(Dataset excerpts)
----
-- ==== Sys2Proof/Machine/Streams.lean ====
section
/-!
DEFINITION. Streams (spec/09 R166 to R176, spec/05 R82 to R84 and R95): what `sopen` checks, the visits of a stream,
segment framing and bridges, and closing.
-/

namespace Sys2Proof.Machine

open Sys2Proof

/-! ### Descriptors (R167, R168) -/

/-- The byte range of an affine pattern (R169), lowest and highest. -/
def affineRange (d : StreamDesc) : Int × Int :=
  (List.range 4).foldl (fun x i =>
    let t := ((sdC d i : Int) - 1) * sdS d i
    (x.1 + min 0 t, x.2 + max 0 t)) ((sdBase d : Int), (sdBase d : Int) + 127)

/-- The faults of R168 that rest on the descriptor and the port alone. -/
def descBad (d : StreamDesc) (out : Bool) : Bool :=
  let sp := sdSpace d
  let strides := (List.range 4).map (sdS d)
  bits d 0 92 != 0 || bits d 100 4 != 0 || decide (10 ≤ sdAtom d) || decide (2 ≤ sdFrame d) || decide (2 ≤ sdMode d) ||
    sp == 3 || (sdLayout d && sp != 1) || decide (65536 < sdRl d) ||
    (sp != 2 && (sdBase d % 128 != 0 || strides.any fun x => x % 128 != 0)) ||
    (sp != 2 && (List.range 4).any fun i => sdC d i == 0) ||
    (sp == 2 && ((List.range 4).any (fun i => sdC d i != 0) || strides.any (fun x => x != 0) || sdMode d == 1 ||
      sdFrame d == 0 || sdAtom d != 0 || sdBase d % pow2 47 != 0)) ||
    (sp == 1 && sdMode d == 0 && (decide ((affineRange d).1 < 0) || decide (33554432 ≤ (affineRange d).2))) ||
    (sp == 1 && sdMode d == 1 && decide (33554432 ≤ sdBase d)) ||
    (sdMode d == 1 && (sdC d 1 != 1 || sdC d 2 != 1 || sdC d 3 != 1 || strides.any fun x => x != 0)) ||
    (sdAtom d != 0 && (!out || sdFrame d == 1))

/-- The faults of R168 that rest on the streams and queues of the context in the cycle the command begins. -/
def openBad (s : State) (g n vs : Nat) (out : Bool) (q : Nat) (d : StreamDesc) : Bool :=
  let c := s.ctx g
  (c.stream n).isOpen || (c.streams.any fun e => e.2.isOpen && e.2.vs == vs && e.2.out == out && e.2.q == q) ||
    (match (s.ring g).queue q with
    | none => true
    | some k => k.tile && (sdFrame d == 1 || sdAtom d != 0))

/-- The count of `spos` (R176): as the cycle began, before an opening that falls in it. -/
def Ctx.position (c : Ctx) (n : Nat) : Nat :=
  let x := c.stream n
  if x.openTc = c.tc then x.before else x.moved

/-- `sopen` in the cycle its command begins: the stream opens, or the step-operand fault of R168 falls on its step. -/
def beginSopen (s : State) (g si req n vs : Nat) (out : Bool) (q : Nat) (d : StreamDesc) : State :=
  if openBad s g n vs out q d then takeFault s g { faultAt s g 1 9 0 0 with si := si }
  else
    s.onCtx g fun c =>
      c.setStream n
        { Stream.reset with
          isOpen := true, desc := d, vs := vs, out := out, q := q, post := req, openTc := c.tc, before := c.position n }

/-- The run a stream follows. -/
def streamRun (c : Ctx) (x : Stream) : Option Run :=
  match x.run with
  | some id => c.runs.find? fun r => r.id == id
  | none => none

/-- Visits of a whole pattern (R169). -/
def totalVisits (d : StreamDesc) : Nat := sdC d 0 * sdC d 1 * sdC d 2 * sdC d 3

/-- The address of visit k (R169), i0 fastest. -/
def visitAddr (d : StreamDesc) (k : Nat) : Nat :=
  let i0 := k % max (sdC d 0) 1
  let k1 := k / max (sdC d 0) 1
  let i1 := k1 % max (sdC d 1) 1
  let k2 := k1 / max (sdC d 1) 1
  let i2 := k2 % max (sdC d 2) 1
  let i3 := k2 / max (sdC d 2) 1
  (((sdBase d : Int) + i0 * sdS d 0 + i1 * sdS d 1 + i2 * sdS d 2 + i3 * sdS d 3) % (pow2 64 : Int)).toNat

/-- A place of a stream at a byte address: virtual, modulo 2^56 (log 71), or the own scratchpad (R167). -/
def streamPlace (g : Nat) (d : StreamDesc) (a : Nat) : Place :=
  if sdSpace d = 1 then .spad g (a % 33554432) (sdLayout d) else .virt (a % pow2 56)

/-- Requests of stream n still listed, in order of issue. -/
def streamReqs (s : State) (g n : Nat) : List Req :=
  s.reqs.filter fun q => q.ring == g && q.ctx == (s.ctx g).id && q.party == .stream n

/-- Reads of stream n issued and not delivered. -/
def readsOut (s : State) (g n : Nat) : List Req :=
  (streamReqs s g n).filter fun q => q.kind == .read

/-- A stream as its delivered words leave it (R314): the visits made for words that have not been delivered, and the address words they
took, still to come. -/
def deliveredStream (s : State) (g n : Nat) : Stream :=
  let x := (s.ctx g).stream n
  let out := readsOut s g n
  let back : List (Vec × W32 × Nat) := out.filterMap fun q => match q.purpose with
    | .streamGather _ _ mask a => some (a, mask, 0)
    | _ => none
  { x with visits := x.visits - out.length, gather := back ++ x.gather, stopped := none }

/-- A stream's issuer is stopped on a fault or a repair wait, or has a request that is (R266). -/
def streamStopped (s : State) (g n : Nat) : Bool :=
  ((s.ctx g).stream n).stopped.isSome || (streamReqs s g n).any fun q => q.stop.isSome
----
◆ What is needed
From the entries above, give again exactly the lines running from the line with "(sp == 2 && ((List.range" to the line with "def Ctx.position (c"; include both of those lines.

◆ Answer for this exercise
    (sp == 2 && ((List.range 4).any (fun i => sdC d i != 0) || strides.any (fun x => x != 0) || sdMode d == 1 ||
      sdFrame d == 0 || sdAtom d != 0 || sdBase d % pow2 47 != 0)) ||
    (sp == 1 && sdMode d == 0 && (decide ((affineRange d).1 < 0) || decide (33554432 ≤ (affineRange d).2))) ||
    (sp == 1 && sdMode d == 1 && decide (33554432 ≤ sdBase d)) ||
    (sdMode d == 1 && (sdC d 1 != 1 || sdC d 2 != 1 || sdC d 3 != 1 || strides.any fun x => x != 0)) ||
    (sdAtom d != 0 && (!out || sdFrame d == 1))

/-- The faults of R168 that rest on the streams and queues of the context in the cycle the command begins. -/
def openBad (s : State) (g n vs : Nat) (out : Bool) (q : Nat) (d : StreamDesc) : Bool :=
  let c := s.ctx g
  (c.stream n).isOpen || (c.streams.any fun e => e.2.isOpen && e.2.vs == vs && e.2.out == out && e.2.q == q) ||
    (match (s.ring g).queue q with
    | none => true
    | some k => k.tile && (sdFrame d == 1 || sdAtom d != 0))

/-- The count of `spos` (R176): as the cycle began, before an opening that falls in it. -/
def Ctx.position (c : Ctx) (n : Nat) : Nat :=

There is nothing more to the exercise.